Tense, disturbing, riveting, Alex Garland’s dystopian film Civil War examines an existential threat preying on the American sub-conscious: What would happen if the political and social divisions cleaving the United States ultimately collapse the nation into the abyss? What if the wars of rhetoric, of culture, of values, cause a series of irreparable breaks, whole states secede and we descend into an actual war?
Great storytelling requires an answer to the question left hanging in the center of Garland’s otherwise solid film: How in the world did it come to this? It is a question that vexes both the film and the viewer. Civil War tells us bad things are happening, but never tells us why they are happening.

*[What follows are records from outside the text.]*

/-! ## storeBytes -/

@[simp] theorem State.storeBytes_x (a v : Word) (n : Nat) : (s.storeBytes a v n).x = s.x := by induction n with
  | zero => rfl
  | succ n ih => exact ih
@[simp] theorem State.storeBytes_f (a v : Word) (n : Nat) : (s.storeBytes a v n).f = s.f := by induction n with
  | zero => rfl
  | succ n ih => exact ih
@[simp] theorem State.storeBytes_pc (a v : Word) (n : Nat) : (s.storeBytes a v n).pc = s.pc := by induction n with
  | zero => rfl
  | succ n ih => exact ih
@[simp] theorem State.storeBytes_fflags (a v : Word) (n : Nat) : (s.storeBytes a v n).fflags = s.fflags := by induction n with
  | zero => rfl
  | succ n ih => exact ih
@[simp] theorem State.storeBytes_frm (a v : Word) (n : Nat) : (s.storeBytes a v n).frm = s.frm := by induction n with
  | zero => rfl
  | succ n ih => exact ih
@[simp] theorem State.storeBytes_reservation (a v : Word) (n : Nat) : (s.storeBytes a v n).reservation = s.reservation := by induction n with
  | zero => rfl
  | succ n ih => exact ih
@[simp] theorem State.storeBytes_status (a v : Word) (n : Nat) : (s.storeBytes a v n).status = s.status := by induction n with
  | zero => rfl
  | succ n ih => exact ih
@[simp] theorem State.storeBytes_draws (a v : Word) (n : Nat) : (s.storeBytes a v n).draws = s.draws := by induction n with
  | zero => rfl
  | succ n ih => exact ih
@[simp] theorem State.storeBytes_env (a v : Word) (n : Nat) : (s.storeBytes a v n).env = s.env := by induction n with
  | zero => rfl
  | succ n ih => exact ih
@[simp] theorem State.storeBytes_readX (a v : Word) (n : Nat) (j : XReg) : (s.storeBytes a v n).readX j = s.readX j :=
  by simp [State.readX]
@[simp] theorem State.storeBytes_readF (a v : Word) (n : Nat) (j : FReg) : (s.storeBytes a v n).readF j = s.readF j :=
  by simp [State.readF]
@[simp] theorem State.storeBytes_readS (a v : Word) (n : Nat) (j : FReg) : (s.storeBytes a v n).readS j = s.readS j :=
  by simp only [State.readS, State.storeBytes_readF]

/-! ## setReservation -/

@[simp] theorem State.setReservation_x (r : Option Reservation) : (s.setReservation r).x = s.x := rfl
@[simp] theorem State.setReservation_f (r : Option Reservation) : (s.setReservation r).f = s.f := rfl
@[simp] theorem State.setReservation_pc (r : Option Reservation) : (s.setReservation r).pc = s.pc := rfl
@[simp] theorem State.setReservation_fflags (r : Option Reservation) : (s.setReservation r).fflags = s.fflags := rfl
@[simp] theorem State.setReservation_frm (r : Option Reservation) : (s.setReservation r).frm = s.frm := rfl
@[simp] theorem State.setReservation_mem (r : Option Reservation) : (s.setReservation r).mem = s.mem := rfl
@[simp] theorem State.setReservation_status (r : Option Reservation) : (s.setReservation r).status = s.status := rfl
@[simp] theorem State.setReservation_draws (r : Option Reservation) : (s.setReservation r).draws = s.draws := rfl
@[simp] theorem State.setReservation_env (r : Option Reservation) : (s.setReservation r).env = s.env := rfl
@[simp] theorem State.setReservation_reservation (r : Option Reservation) : (s.setReservation r).reservation = r :=
  rfl
@[simp] theorem State.setReservation_readX (r : Option Reservation) (j : XReg) : (s.setReservation r).readX j = s.readX j :=
  rfl
@[simp] theorem State.setReservation_readF (r : Option Reservation) (j : FReg) : (s.setReservation r).readF j = s.readF j :=
  rfl
@[simp] theorem State.setReservation_readS (r : Option Reservation) (j : FReg) : (s.setReservation r).readS j = s.readS j :=
  rfl
@[simp] theorem State.setReservation_readByte (r : Option Reservation) (k : Nat) : (s.setReservation r).readByte k = s.readByte k :=
  rfl

/-! ## takeDraw -/

@[simp] theorem State.takeDraw_x : (s.takeDraw).x = s.x := rfl
@[simp] theorem State.takeDraw_f : (s.takeDraw).f = s.f := rfl
@[simp] theorem State.takeDraw_pc : (s.takeDraw).pc = s.pc := rfl
@[simp] theorem State.takeDraw_fflags : (s.takeDraw).fflags = s.fflags := rfl
@[simp] theorem State.takeDraw_frm : (s.takeDraw).frm = s.frm := rfl
@[simp] theorem State.takeDraw_mem : (s.takeDraw).mem = s.mem := rfl
@[simp] theorem State.takeDraw_reservation : (s.takeDraw).reservation = s.reservation := rfl
@[simp] theorem State.takeDraw_status : (s.takeDraw).status = s.status := rfl
@[simp] theorem State.takeDraw_env : (s.takeDraw).env = s.env := rfl
@[simp] theorem State.takeDraw_draws : (s.takeDraw).draws = s.draws + 1 := rfl
@[simp] theorem State.takeDraw_readX (j : XReg) : (s.takeDraw).readX j = s.readX j := rfl
@[simp] theorem State.takeDraw_readF (j : FReg) : (s.takeDraw).readF j = s.readF j := rfl
@[simp] theorem State.takeDraw_readS (j : FReg) : (s.takeDraw).readS j = s.readS j := rfl
@[simp] theorem State.takeDraw_readByte (k : Nat) : (s.takeDraw).readByte k = s.readByte k := rfl

/-! ## retireX -/

@[simp] theorem State.retireX_f (rd : XReg) (v : Word) : (s.retireX rd v).f = s.f := by unfold State.retireX; simp
@[simp] theorem State.retireX_fflags (rd : XReg) (v : Word) : (s.retireX rd v).fflags = s.fflags :=
  by unfold State.retireX; simp
@[simp] theorem State.retireX_frm (rd : XReg) (v : Word) : (s.retireX rd v).frm = s.frm :=
  by unfold State.retireX; simp
@[simp] theorem State.retireX_mem (rd : XReg) (v : Word) : (s.retireX rd v).mem = s.mem :=
  by unfold State.retireX; simp
@[simp] theorem State.retireX_reservation (rd : XReg) (v : Word) : (s.retireX rd v).reservation = s.reservation :=
  by unfold State.retireX; simp
@[simp] theorem State.retireX_status (rd : XReg) (v : Word) : (s.retireX rd v).status = s.status :=
  by unfold State.retireX; simp
@[simp] theorem State.retireX_draws (rd : XReg) (v : Word) : (s.retireX rd v).draws = s.draws :=
  by unfold State.retireX; simp
@[simp] theorem State.retireX_env (rd : XReg) (v : Word) : (s.retireX rd v).env = s.env :=
  by unfold State.retireX; simp
@[simp] theorem State.retireX_pc (rd : XReg) (v : Word) : (s.retireX rd v).pc = s.env.xlen.addr (s.pc + 4) :=
  by unfold State.retireX; simp
@[simp] theorem State.retireX_readF (rd : XReg) (v : Word) (j : FReg) : (s.retireX rd v).readF j = s.readF j :=
  by simp [State.readF]
@[simp] theorem State.retireX_readS (rd : XReg) (v : Word) (j : FReg) : (s.retireX rd v).readS j = s.readS j :=
  by simp only [State.readS, State.retireX_readF]
@[simp] theorem State.retireX_readByte (rd : XReg) (v : Word) (k : Nat) : (s.retireX rd v).readByte k = s.readByte k :=
  by simp [State.readByte]

/-! ## retireF -/

@[simp] theorem State.retireF_x (fmt : Fmt) (rd : FReg) (r : BitVec fmt.width × Flags) : (s.retireF fmt rd r).x = s.x :=
  by unfold State.retireF; simp
@[simp] theorem State.retireF_frm (fmt : Fmt) (rd : FReg) (r : BitVec fmt.width × Flags) : (s.retireF fmt rd r).frm = s.frm :=
  by unfold State.retireF; simp
@[simp] theorem State.retireF_mem (fmt : Fmt) (rd : FReg) (r : BitVec fmt.width × Flags) : (s.retireF fmt rd r).mem = s.mem :=
  by unfold State.retireF; simp
@[simp] theorem State.retireF_reservation (fmt : Fmt) (rd : FReg) (r : BitVec fmt.width × Flags) : (s.retireF fmt rd r).reservation = s.reservation :=
  by unfold State.retireF; simp
@[simp] theorem State.retireF_status (fmt : Fmt) (rd : FReg) (r : BitVec fmt.width × Flags) : (s.retireF fmt rd r).status = s.status :=
  by unfold State.retireF; simp
@[simp] theorem State.retireF_draws (fmt : Fmt) (rd : FReg) (r : BitVec fmt.width × Flags) : (s.retireF fmt rd r).draws = s.draws :=
  by unfold State.retireF; simp
@[simp] theorem State.retireF_env (fmt : Fmt) (rd : FReg) (r : BitVec fmt.width × Flags) : (s.retireF fmt rd r).env = s.env :=
  by unfold State.retireF; simp
@[simp] theorem State.retireF_pc (fmt : Fmt) (rd : FReg) (r : BitVec fmt.width × Flags) : (s.retireF fmt rd r).pc = s.env.xlen.addr (s.pc + 4) :=
  by unfold State.retireF; simp
@[simp] theorem State.retireF_fflags (fmt : Fmt) (rd : FReg) (r : BitVec fmt.width × Flags) : (s.retireF fmt rd r).fflags = s.fflags ||| r.2 :=
  by unfold State.retireF; simp
@[simp] theorem State.retireF_readX (fmt : Fmt) (rd : FReg) (r : BitVec fmt.width × Flags) (j : XReg) : (s.retireF fmt rd r).readX j = s.readX j :=
  by simp [State.readX]
@[simp] theorem State.retireF_readByte (fmt : Fmt) (rd : FReg) (r : BitVec fmt.width × Flags) (k : Nat) : (s.retireF fmt rd r).readByte k = s.readByte k :=
  by simp [State.readByte]

/-! ## scFail -/

@[simp] theorem State.scFail_f (rd : XReg) : (s.scFail rd).f = s.f := by unfold State.scFail; simp
@[simp] theorem State.scFail_fflags (rd : XReg) : (s.scFail rd).fflags = s.fflags := by unfold State.scFail; simp
@[simp] theorem State.scFail_frm (rd : XReg) : (s.scFail rd).frm = s.frm := by unfold State.scFail; simp
@[simp] theorem State.scFail_mem (rd : XReg) : (s.scFail rd).mem = s.mem := by unfold State.scFail; simp
@[simp] theorem State.scFail_status (rd : XReg) : (s.scFail rd).status = s.status := by unfold State.scFail; simp
@[simp] theorem State.scFail_draws (rd : XReg) : (s.scFail rd).draws = s.draws := by unfold State.scFail; simp
@[simp] theorem State.scFail_env (rd : XReg) : (s.scFail rd).env = s.env := by unfold State.scFail; simp
@[simp] theorem State.scFail_pc (rd : XReg) : (s.scFail rd).pc = s.env.xlen.addr (s.pc + 4) :=
  by unfold State.scFail; simp
@[simp] theorem State.scFail_reservation (rd : XReg) : (s.scFail rd).reservation = none :=
  by unfold State.scFail; simp
@[simp] theorem State.scFail_readF (rd : XReg) (j : FReg) : (s.scFail rd).readF j = s.readF j := by simp [State.readF]
@[simp] theorem State.scFail_readS (rd : XReg) (j : FReg) : (s.scFail rd).readS j = s.readS j :=
  by simp only [State.readS, State.scFail_readF]
@[simp] theorem State.scFail_readByte (rd : XReg) (k : Nat) : (s.scFail rd).readByte k = s.readByte k :=
  by simp [State.readByte]

/-! ## scStore -/

@[simp] theorem State.scStore_f (n : AtomSize) (rd : XReg) (a v : Word) : (s.scStore n rd a v).f = s.f :=
  by unfold State.scStore; simp
@[simp] theorem State.scStore_fflags (n : AtomSize) (rd : XReg) (a v : Word) : (s.scStore n rd a v).fflags = s.fflags :=
  by unfold State.scStore; simp
@[simp] theorem State.scStore_frm (n : AtomSize) (rd : XReg) (a v : Word) : (s.scStore n rd a v).frm = s.frm :=
  by unfold State.scStore; simp
@[simp] theorem State.scStore_status (n : AtomSize) (rd : XReg) (a v : Word) : (s.scStore n rd a v).status = s.status :=
  by unfold State.scStore; simp
@[simp] theorem State.scStore_draws (n : AtomSize) (rd : XReg) (a v : Word) : (s.scStore n rd a v).draws = s.draws :=
  by unfold State.scStore; simp
@[simp] theorem State.scStore_env (n : AtomSize) (rd : XReg) (a v : Word) : (s.scStore n rd a v).env = s.env :=
  by unfold State.scStore; simp
@[simp] theorem State.scStore_pc (n : AtomSize) (rd : XReg) (a v : Word) : (s.scStore n rd a v).pc = s.env.xlen.addr (s.pc + 4) :=
  by unfold State.scStore; simp
@[simp] theorem State.scStore_reservation (n : AtomSize) (rd : XReg) (a v : Word) : (s.scStore n rd a v).reservation = none :=
  by unfold State.scStore; simp
@[simp] theorem State.scStore_readF (n : AtomSize) (rd : XReg) (a v : Word) (j : FReg) : (s.scStore n rd a v).readF j = s.readF j :=
  by simp [State.readF]
@[simp] theorem State.scStore_readS (n : AtomSize) (rd : XReg) (a v : Word) (j : FReg) : (s.scStore n rd a v).readS j = s.readS j :=
  by simp only [State.readS, State.scStore_readF]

There is so much blood in this soil, and the film imagines even more, a slow drip from mangled bodies — but for what cause?
In Civil War, as journalists Lee Smith (Kirsten Dunst), Joel (Wagner Moura), Sammy (Stephen McKinley Henerson) and Jessie (Cailee Spaeny) travel through the war-torn Mid-Atlantic, taking a route through West Virginia to get from New York to Washington, D.C., they maintain their journalistic integrity and an innate compulsion to document the truths driving them into the deadliest zone of military combat. By visually documenting the tragedy of a not-so-distant future with impartiality, these journalists demonstrate heart and guts and even glory, but few opinions. Aside from one expression of passionate frustration with an American president who has disrupted norms and engaged in acts of authoritarianism, there is no commentary. The only scene that finds them intervening, attempting to make an impact on rising tensions, and changing a likely outcome, is one in which they are trying to save the lives of their colleagues, and not a single photograph is taken.

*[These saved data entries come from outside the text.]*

-- ==== Sys2Proof/Laws/Exec.lean ====
section
/-! SUPPORT. What exec can do: whenever an instruction gives a next state, that state is the old one after an effect
that names only what the instruction may change (spec/10_state.md R21 to R34, spec/20_memory.md R57). -/

namespace Sys2Proof.Machine

variable {i : Instr} {s t : State}

theorem State.map_fst_cells (s : State) (a : Word) (n v : Nat) :
    (s.cells a n v).map (fun c => c.1) = s.span a n := by
  simp [State.cells, State.span]

/-- An effect on x[rd], perhaps with flags. -/
theorem allows_x {rd : XReg} {v : Word} {m : Flags} (hx : xDest i = some rd) (hf : fDest i = none)
    (hw : written i s = []) (hm : mayRaise i = false → m = 0) :
    Allows i s { x := some (rd, v), raised := m } :=
  ⟨hx.symm, hf.symm, hw.symm, hm, nofun, nofun, nofun, nofun⟩

/-- An effect on f[rd], perhaps with flags. -/
theorem allows_f {rd : FReg} {v : Word} {m : Flags} (hx : xDest i = none) (hf : fDest i = some rd)
    (hw : written i s = []) (hm : mayRaise i = false → m = 0) :
    Allows i s { f := some (rd, v), raised := m } :=
  ⟨hx.symm, hf.symm, hw.symm, hm, nofun, nofun, nofun, nofun⟩

/-- A store. -/
theorem allows_store {a : Word} {n v : Nat} (hx : xDest i = none) (hf : fDest i = none)
    (hw : written i s = s.span a n) : Allows i s { bytes := s.cells a n v } :=
  ⟨hx.symm, hf.symm, (s.map_fst_cells a n v).trans hw.symm, fun _ => rfl, nofun, nofun, nofun, nofun⟩

/-- A read-modify-write. -/
theorem allows_amo {rd : XReg} {w a : Word} {n v : Nat} (hx : xDest i = some rd) (hf : fDest i = none)
    (hw : written i s = s.span a n) : Allows i s { x := some (rd, w), bytes := s.cells a n v } :=
  ⟨hx.symm, hf.symm, (s.map_fst_cells a n v).trans hw.symm, fun _ => rfl, nofun, nofun, nofun, nofun⟩

/-- LR. -/
theorem allows_lr {rd : XReg} {v : Word} {r : Option Reservation} (hx : xDest i = some rd) (hf : fDest i = none)
    (hw : written i s = []) (hr : writesReservation i) :
    Allows i s { x := some (rd, v), reservation := some r } :=
  ⟨hx.symm, hf.symm, hw.symm, fun _ => rfl, nofun, nofun, fun _ => hr, fun _ => hr⟩

/-- SC, which stores only when the reservation matches and the draw lets it. -/
theorem sc_effect {n : AtomSize} {rd rs1 rs2 : XReg} (hx : xDest i = some rd) (hf : fDest i = none)
    (hw : written i s = s.scSpan n rs1) (hr : writesReservation i)
    (h : storeConditional n rd rs1 rs2 s = .next t) : ∃ e, Becomes s t e ∧ Allows i s e := by
  obtain ⟨-, ⟨hs, rfl⟩ | ⟨hs, hd, rfl⟩ | ⟨hs, hd, rfl⟩⟩ := storeConditional_next.1 h
  · refine ⟨_, becomes_scFail s rd, hx.symm, hf.symm, ?_, fun _ => rfl, nofun, nofun, fun _ => hr, fun _ => hr⟩
    simp [hw, State.scSpan, hs]
  · refine ⟨_, becomes_scFail_drawn s rd, hx.symm, hf.symm, ?_, fun _ => rfl, nofun, nofun, fun _ => hr, fun _ => hr⟩
    simp [hw, State.scSpan, hd]
  · refine ⟨_, becomes_scStore s n rd _ _, hx.symm, hf.symm, ?_, fun _ => rfl, nofun, nofun, fun _ => hr, fun _ => hr⟩
    rw [hw, State.scSpan, if_pos ⟨hs, hd⟩]
    exact s.map_fst_cells _ _ _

This is also the scene in which Jesse Plemons delivers the line that guts the emotional center of the film: “What kind of American are you?”
In one scene, in a strip of a small town, where water is so abundant that lawns are watered with sprinklers hooked to hose lines, a salesgirl pouts when out-of-towners distract her from a great book, and an old woman, her shirt starched, walks a small dog without fear. There are rooftop snipers everywhere. This is a place where the people came together to keep the chaos out. In the filmmaker’s vision, American life exists only because of armed patrols.
So, what is America?
No one in the film knows the answer to that simple question delivered by Plemons, but everyone watching it knows why those Black and Brown bodies are in a deep, open grave tended by the unnamed soldier he plays.